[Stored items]
/-- Distinct and repeated destinations, an unwritten source, a non-positive one, a triple that fits; and V3.4's triple
(3, 263, −18), which does not fit CAP_WORDS = 1. -/
theorem witness_EgcdCommandWritesTriple :
    ((2 : RegIdx) ≠ 3 ∧ (2 : RegIdx) ≠ 4 ∧ (3 : RegIdx) ≠ 4) ∧
    ¬ ((2 : RegIdx) ≠ 2 ∧ (2 : RegIdx) ≠ 4 ∧ (2 : RegIdx) ≠ 4) ∧
    SomeUnwritten legal [9, 1] ∧ legal.regs.get 2 = some 0 ∧ legal.regs.get 0 = some 0xFFFF ∧ legal.regs.get 1 = some 5 ∧
    (FitsReg legal 5 ∧ FitsReg legal 0 ∧ FitsReg legal 1) ∧
    (withRegs p8 [(0, 15), (1, 219)]).regs.get 0 = some 15 ∧ (withRegs p8 [(0, 15), (1, 219)]).regs.get 1 = some 219 ∧
    ¬ (FitsReg (withRegs p8 [(0, 15), (1, 219)]) 3 ∧ FitsReg (withRegs p8 [(0, 15), (1, 219)]) 263 ∧
      FitsReg (withRegs p8 [(0, 15), (1, 219)]) (-18)) := by unfold SomeUnwritten FitsReg; decide

/-- The start of V3.2's trace, and the state after its first pass. -/
theorem witness_GcdPassKeepsLinearCombinations :
    (0 : Int) < 693 ∧ (0 : Int) < 609 ∧ ¬ ((693 : Int) % 2 = 0 ∧ (609 : Int) % 2 = 0) ∧ (0 : Int) < 84 ∧
    (84 : Int) = 1 * 693 + -1 * 609 ∧ (609 : Int) = 0 * 693 + 1 * 609 ∧ Int.gcd 84 609 = Int.gcd 693 609 ∧
    gcdPass 693 609 (gcdStart 693 609) = ⟨84, 609, 1, -1, 0, 1⟩ := by decide

theorem witness_GcdLoopsRunToTheirEnd : (0 : Int) < 2 ∧ (0 : Int) < 1 := by decide

/-- 1 is the least modulus; 0, −1, 2 and an unwritten source raise. -/
theorem witness_CtxsetupDerivesContext :
    SomeUnwritten legal [9] ∧ legal.regs.get 2 = some 0 ∧ legal.regs.get 3 = some (-0xFFFF) ∧
    (withRegs p8 [(0, 1), (1, 2)]).regs.get 0 = some 1 ∧ (withRegs p8 [(0, 1), (1, 2)]).regs.get 1 = some 2 ∧
    ((0 : Int) < 1 ∧ (1 : Int) % 2 = 1) ∧ ((0 : Int) < 2 ∧ (2 : Int) % 2 = 0) := by unfold SomeUnwritten; decide

/-- Two Bézout pairs of 13 and 256: V3.1's, and the one 256 below. -/
theorem witness_NinvIndependentOfBezoutPair :
    (0 : Int) < 13 ∧ (13 : Int) % 2 = 1 ∧ 197 * 13 + -10 * radix 8 13 = 1 ∧ -59 * 13 + 3 * radix 8 13 = 1 := by decide

theorem witness_CtxgetCopiesAttribute :
    legal.ctxs.get 0 = none ∧ legal.ctxs.get 1 = some ctx13 ∧ legal.params.wf = true ∧ ctx13.valid legal.params ∧
    ctx257.valid legal.params ∧ ctx257.nWords = legal.params.capWords ∧
    bits 0x22126000 31 24 = 0x22 ∧ 6 ≤ bits 0x22126000 15 12 := by decide

/-- V5.3's registers: 13 = N, 12 = N − 1, −1, and 0; `r9` unwritten, `c0` invalid. -/
def bounds13 : State := with13 p8 [(1, 13), (4, 12), (3, -1), (2, 0)]

theorem witness_MontmulWritesMontgomeryProduct :
    SomeUnwritten bounds13 [9, 1] ∧ bounds13.ctxs.get 0 = none ∧ bounds13.ctxs.get 1 = some ctx13 ∧
    ctx13.valid bounds13.params ∧ bounds13.regs.get 1 = some 13 ∧ ctx13.n ≤ 13 ∧ bounds13.regs.get 3 = some (-1) ∧
    bounds13.regs.get 4 = some 12 ∧ (12 : Int) < ctx13.n ∧ bounds13.regs.get 2 = some 0 ∧ (0 : Int) < ctx13.n := by
  unfold SomeUnwritten; decide

theorem witness_TomontWritesResidue :
    SomeUnwritten legal [9] ∧ legal.ctxs.get 0 = none ∧ legal.ctxs.get 1 = some ctx13 ∧ ctx13.valid legal.params ∧
    bounds13.regs.get 1 = some 13 ∧ ctx13.n ≤ 13 ∧
    bounds13.regs.get 4 = some 12 ∧ (12 : Int) < ctx13.n ∧
    bounds13.regs.get 3 = some (-1) := by unfold SomeUnwritten; decide

theorem witness_FrommontWritesOrdinaryValue :
    SomeUnwritten legal [9] ∧ legal.ctxs.get 0 = none ∧ legal.ctxs.get 1 = some ctx13 ∧ ctx13.valid legal.params ∧
    bounds13.regs.get 1 = some 13 ∧ ctx13.n ≤ 13 ∧
    bounds13.regs.get 4 = some 12 ∧ (12 : Int) < ctx13.n ∧
    bounds13.regs.get 3 = some (-1) := by unfold SomeUnwritten; decide

theorem witness_MontgomeryDomainLaws : ctx257.valid p8two ∧ (0 : Int) ≤ 256 ∧ (256 : Int) < ctx257.n := by decide

theorem witness_MultiplierShiftsExactlyWithinBound :
    ctx257.valid p8two ∧ (0 : Int) ≤ 256 ∧ (256 : Int) < ctx257.n ∧ (0xFFFF : Int) < ctx257.r ∧
    (256 : Int) < ctx257.r := by decide

/-- The exponents −1 and 0, the moduli −1, 0, 1, 2 and 5, and an unwritten source. -/
def expBounds : State := withRegs p8 [(0, 1), (1, 2), (2, 0), (3, -1), (4, 5)]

Problem> Copy nothing beyond the line containing "256 below. -/". Transcribe exactly from the first line of the entries down to that line, inclusive.

Exercise response>
/-- Distinct and repeated destinations, an unwritten source, a non-positive one, a triple that fits; and V3.4's triple
(3, 263, −18), which does not fit CAP_WORDS = 1. -/
theorem witness_EgcdCommandWritesTriple :
    ((2 : RegIdx) ≠ 3 ∧ (2 : RegIdx) ≠ 4 ∧ (3 : RegIdx) ≠ 4) ∧
    ¬ ((2 : RegIdx) ≠ 2 ∧ (2 : RegIdx) ≠ 4 ∧ (2 : RegIdx) ≠ 4) ∧
    SomeUnwritten legal [9, 1] ∧ legal.regs.get 2 = some 0 ∧ legal.regs.get 0 = some 0xFFFF ∧ legal.regs.get 1 = some 5 ∧
    (FitsReg legal 5 ∧ FitsReg legal 0 ∧ FitsReg legal 1) ∧
    (withRegs p8 [(0, 15), (1, 219)]).regs.get 0 = some 15 ∧ (withRegs p8 [(0, 15), (1, 219)]).regs.get 1 = some 219 ∧
    ¬ (FitsReg (withRegs p8 [(0, 15), (1, 219)]) 3 ∧ FitsReg (withRegs p8 [(0, 15), (1, 219)]) 263 ∧
      FitsReg (withRegs p8 [(0, 15), (1, 219)]) (-18)) := by unfold SomeUnwritten FitsReg; decide

/-- The start of V3.2's trace, and the state after its first pass. -/
theorem witness_GcdPassKeepsLinearCombinations :
    (0 : Int) < 693 ∧ (0 : Int) < 609 ∧ ¬ ((693 : Int) % 2 = 0 ∧ (609 : Int) % 2 = 0) ∧ (0 : Int) < 84 ∧
    (84 : Int) = 1 * 693 + -1 * 609 ∧ (609 : Int) = 0 * 693 + 1 * 609 ∧ Int.gcd 84 609 = Int.gcd 693 609 ∧
    gcdPass 693 609 (gcdStart 693 609) = ⟨84, 609, 1, -1, 0, 1⟩ := by decide

theorem witness_GcdLoopsRunToTheirEnd : (0 : Int) < 2 ∧ (0 : Int) < 1 := by decide

/-- 1 is the least modulus; 0, −1, 2 and an unwritten source raise. -/
theorem witness_CtxsetupDerivesContext :
    SomeUnwritten legal [9] ∧ legal.regs.get 2 = some 0 ∧ legal.regs.get 3 = some (-0xFFFF) ∧
    (withRegs p8 [(0, 1), (1, 2)]).regs.get 0 = some 1 ∧ (withRegs p8 [(0, 1), (1, 2)]).regs.get 1 = some 2 ∧
    ((0 : Int) < 1 ∧ (1 : Int) % 2 = 1) ∧ ((0 : Int) < 2 ∧ (2 : Int) % 2 = 0) := by unfold SomeUnwritten; decide

/-- Two Bézout pairs of 13 and 256: V3.1's, and the one 256 below. -/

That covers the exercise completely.